I'm not sure about better, but I think I can explain it more simply.

Our subtraction is "a - b = c", where "a" and "b" have no factors in common.
And the result is that "c" _also_ has no factors in common with "b". Well,
what if they did? What would it look like if "b" and "c" had a common factor?

Let's use the example of "b = 6", that was used in the article. 6 has two
factors: 2 and 3, so let's see what happens if 2 is a factor of the resulting
"c":

    
    
        a  - b = c
        ----------
        8  - 6 = 2
        10 - 6 = 4
        12 - 6 = 6
        14 - 6 = 8
    
    

You can see what values of "a" are required to get a factor of "2" as the
result, and at this point, I reckon most folk can see the flaw in this cunning
plan. But let's rub the point in with 3:

    
    
        a  - b = c
        ----------
        9  - 6 = 3
        12 - 6 = 6
        15 - 6 = 9
        18 - 6 = 12
    
    

Again, you can see the result.

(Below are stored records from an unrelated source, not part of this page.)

/-- CYCLE_SNAP (R324, R325): at a new instant of the grid the requests apply, the master sends its frame, and a running image takes its inputs;
between instants nothing happens. IMPORT_GATHER (R325) at the gather instant takes the imports. SOLVE (R326, R340) within its deadline solves every
block and keeps the duration; SOLVE_OVERRUN after it counts the overrun with record 0x0402. SET_DECISION (R329 to R331): READYs, local decisions and
the master's ring decisions each at its time. CYCLE_COMMIT (R326, R340, R341) publishes a solved cycle, keeps the values of an overrun one, and
faults the program at the limit. PROGRAM_AUTOSTART (R344) starts the slot that ran before the reset. -/
def Obligations.CyclePhases : Prop :=
  (∀ (s : State) (dt u : Nat), s.prg.lastSnap = some u → s.prg.period ≠ 0 → (s.now + dt) / s.prg.period * s.prg.period ≤ u →
    exec (.cycleSnap dt) s = .next (s.advance dt)) ∧
  (∀ (s : State) (dt k t : Nat) (u : State), k = (s.now + dt) / s.prg.period → t = k * s.prg.period → s.prg.period ≠ 0 →
    (∀ v, s.prg.lastSnap = some v → v < t) → s.prg.phase = .idle → s.pwr.state = .run → s.pwr.phase ≠ .asserted →
    u = judgeFeasible (masterSnap (t / s.prg.period) t (boundaryRequests t { s.advance dt with prg := { s.prg with lastSnap := some t } })) →
    ((u.image = none ∨ u.prg.stateNum ≠ 2 ∨ t < u.prg.notBefore) → exec (.cycleSnap dt) s = .next u) ∧
    (∀ i, u.image = some i → u.prg.stateNum = 2 → u.prg.notBefore ≤ t → exec (.cycleSnap dt) s = .next (exportFrame (t / s.prg.period) t
      { u with prg := { u.prg with phase := .snapped, skipped := false,
                                   work := { u.prg.cur with vars := writeSys u (i.binds.foldl (snapInput u i t) u.prg.cur.vars) } } }))) ∧
  (∀ (s : State) (dt : Nat) (i : Image), s.image = some i → s.prg.phase = .snapped →
    ((timingOf s.image s).gather ≤ fifths (s.now + dt - s.prg.lastSnap.getD 0) → exec (.importGather dt) s =
      .next { s.advance dt with prg := { s.prg with
        phase := .gathered, work := { s.prg.work with vars := i.binds.foldl (gatherImport (s.advance dt) s.cycleNo) s.prg.work.vars } } }) ∧
    (fifths (s.now + dt - s.prg.lastSnap.getD 0) < (timingOf s.image s).gather → exec (.importGather dt) s = .next (s.advance dt))) ∧
  (∀ (s : State) (dt : Nat), s.prg.phase ≠ .snapped → exec (.importGather dt) s = .next (s.advance dt)) ∧
  (∀ (s : State) (dt d : Nat) (i : Image) (m : Timing), s.image = some i → m = timingOf s.image s →
    (s.prg.phase = .gathered ∨ (s.prg.phase = .snapped ∧ ∀ b, b ∈ i.binds → b.kind ≠ 3)) →
    m.gather ≤ fifths (s.now + dt - s.prg.lastSnap.getD 0) → fifths (s.now + dt - s.prg.lastSnap.getD 0) ≤ m.deadline →
    d = (fifths (s.now + dt - s.prg.lastSnap.getD 0) - m.gather) / 5 → exec (.solve dt) s =
      .next (outputFrame s.cycleNo { s.advance dt with prg := { s.prg with
        work := solveBlocks i s.prg.forces s.prg.period (s.prg.lastSnap.getD 0) s.prg.work
        phase := .solved, lastSolve := d, maxSolve := max s.prg.maxSolve d } })) ∧
  (∀ (s : State) (dt : Nat) (i : Image), s.image = some i →
    (timingOf s.image s).deadline < fifths (s.now + dt - s.prg.lastSnap.getD 0) → exec (.solve dt) s = .next (s.advance dt)) ∧
  (∀ (s : State) (dt n : Nat), (s.prg.phase = .snapped ∨ s.prg.phase = .gathered) →
    (timingOf s.image s).deadline < fifths (s.now + dt - s.prg.lastSnap.getD 0) → n = min 255 (s.prg.ovrConsec + 1) →
    exec (.solveOverrun dt) s = .next (note 0x0402 s.prg.slot (le 4 s.prg.cycleCount ++ le 4 n) { s.advance dt with prg := { s.prg with
      work := {}, phase := .overrun, ovrCount := min 65535 (s.prg.ovrCount + 1), ovrConsec := n } })) ∧
  (∀ (s : State) (dt u : Nat), u = s.now + dt - s.prg.lastSnap.getD 0 → s.leadsRing = false →
    ((s.prg.phase = .idle ∨ s.prg.phase = .snapped ∨ s.prg.phase = .gathered) → exec (.setDecision dt) s = .next (s.advance dt)) ∧
    (s.prg.phase = .solved → u < readyAfter s → u < s.cofs - 5000 → exec (.setDecision dt) s = .next (s.advance dt)) ∧
    (s.prg.phase = .solved → readyAfter s ≤ u → u < s.cofs - 5000 →
      exec (.setDecision dt) s = .next (s.usedSets.foldl reportReady (s.advance dt))) ∧
    (s.prg.phase = .overrun → s.cofs - 5000 ≤ u → exec (.setDecision dt) s = .next (s.usedSets.foldl decideLocal (s.advance dt)))) ∧
  (∀ (s : State) (dt : Nat), s.leadsRing = true → s.prg.phase = .idle → s.prg.lastSnap.isSome = true →
    decideAfter s ≤ s.now + dt - s.prg.lastSnap.getD 0 → (∀ n, n < 16 → (s.set n).go = none ∨ (s.set n).members = 0) →
    exec (.setDecision dt) s = .next (decisionFrame ((List.range 16).foldl decideRing (s.advance dt)))) ∧
  (∀ (s : State) (dt : Nat) (i : Image), s.image = some i → s.cofs ≤ s.now + dt - s.prg.lastSnap.getD 0 →
    (s.prg.phase = .solved → Completes (.cycleCommit dt) s fun t => t.prg.phase = .idle ∧ t.prg.cur = s.prg.work ∧ t.prg.ovrConsec = 0 ∧
      t.prg.overrun = false ∧ t.prg.pubAt = some (s.prg.lastSnap.getD 0) ∧ t.prg.cycleCount = (s.prg.cycleCount + 1) % 2 ^ 32) ∧
    (s.prg.phase = .overrun → s.prg.ovrConsec < s.prg.ovrLimit → Completes (.cycleCommit dt) s fun t => t.prg.phase = .idle ∧
      t.prg.cur = s.prg.cur ∧ t.prg.overrun = true ∧ t.prg.stateNum = s.prg.stateNum ∧ t.prg.cycleCount = (s.prg.cycleCount + 1) % 2 ^ 32) ∧
    (s.prg.phase = .overrun → s.prg.ovrLimit ≤ s.prg.ovrConsec → Completes (.cycleCommit dt) s fun t => t.prg.phase = .idle ∧
      t.prg.cur = s.prg.cur ∧ t.prg.overrun = true ∧ t.prg.stateNum = 4)) ∧
  (∀ (s : State) (dt : Nat), (s.prg.phase = .snapped ∨ s.now + dt - s.prg.lastSnap.getD 0 < s.cofs) →
    exec (.cycleCommit dt) s = .next (s.advance dt)) ∧
  (∀ (s : State) (dt : Nat), s.prg.wasRunning = true → s.prg.autostart = true → s.mode .ctl = true →
    (s.pwr.phase = .acquiring ∨ s.pwr.phase = .evaluating) → s.prg.notBefore ≤ s.now + dt → exec (.programAutostart dt) s =
      .next (startProgram s.prg.slot true 3 { s.advance dt with prg := { s.prg with wasRunning := false } })) ∧
  (∀ (s : State) (slot cause : Nat) (auto : Bool) (i : Image), s.slotImage slot = some i → (startProgram slot auto cause s).prg.stateNum = 2 ∧
    (startProgram slot auto cause s).prg.slot = slot ∧ (startProgram slot auto cause s).prg.firstCycle = true ∧
    (startProgram slot auto cause s).prg.cycleCount = 0) ∧
  (∀ (s : State) (dt : Nat), s.prg.wasRunning = false → exec (.programAutostart dt) s = .next (s.advance dt))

In order for "b" to have a common factor with
"c", "a" has to be some multiple more of that common factor.

(slightly more mathy: we're looking at "a = b + c", where b = px and c = qx (x
is the common factor), so we have "a = px + qx" yet we're claiming that "x" is
not a factor of "a")

Anyway, since we're subtracting and always get a smaller number, and it's
always a relative prime, we clearly must end up with 1.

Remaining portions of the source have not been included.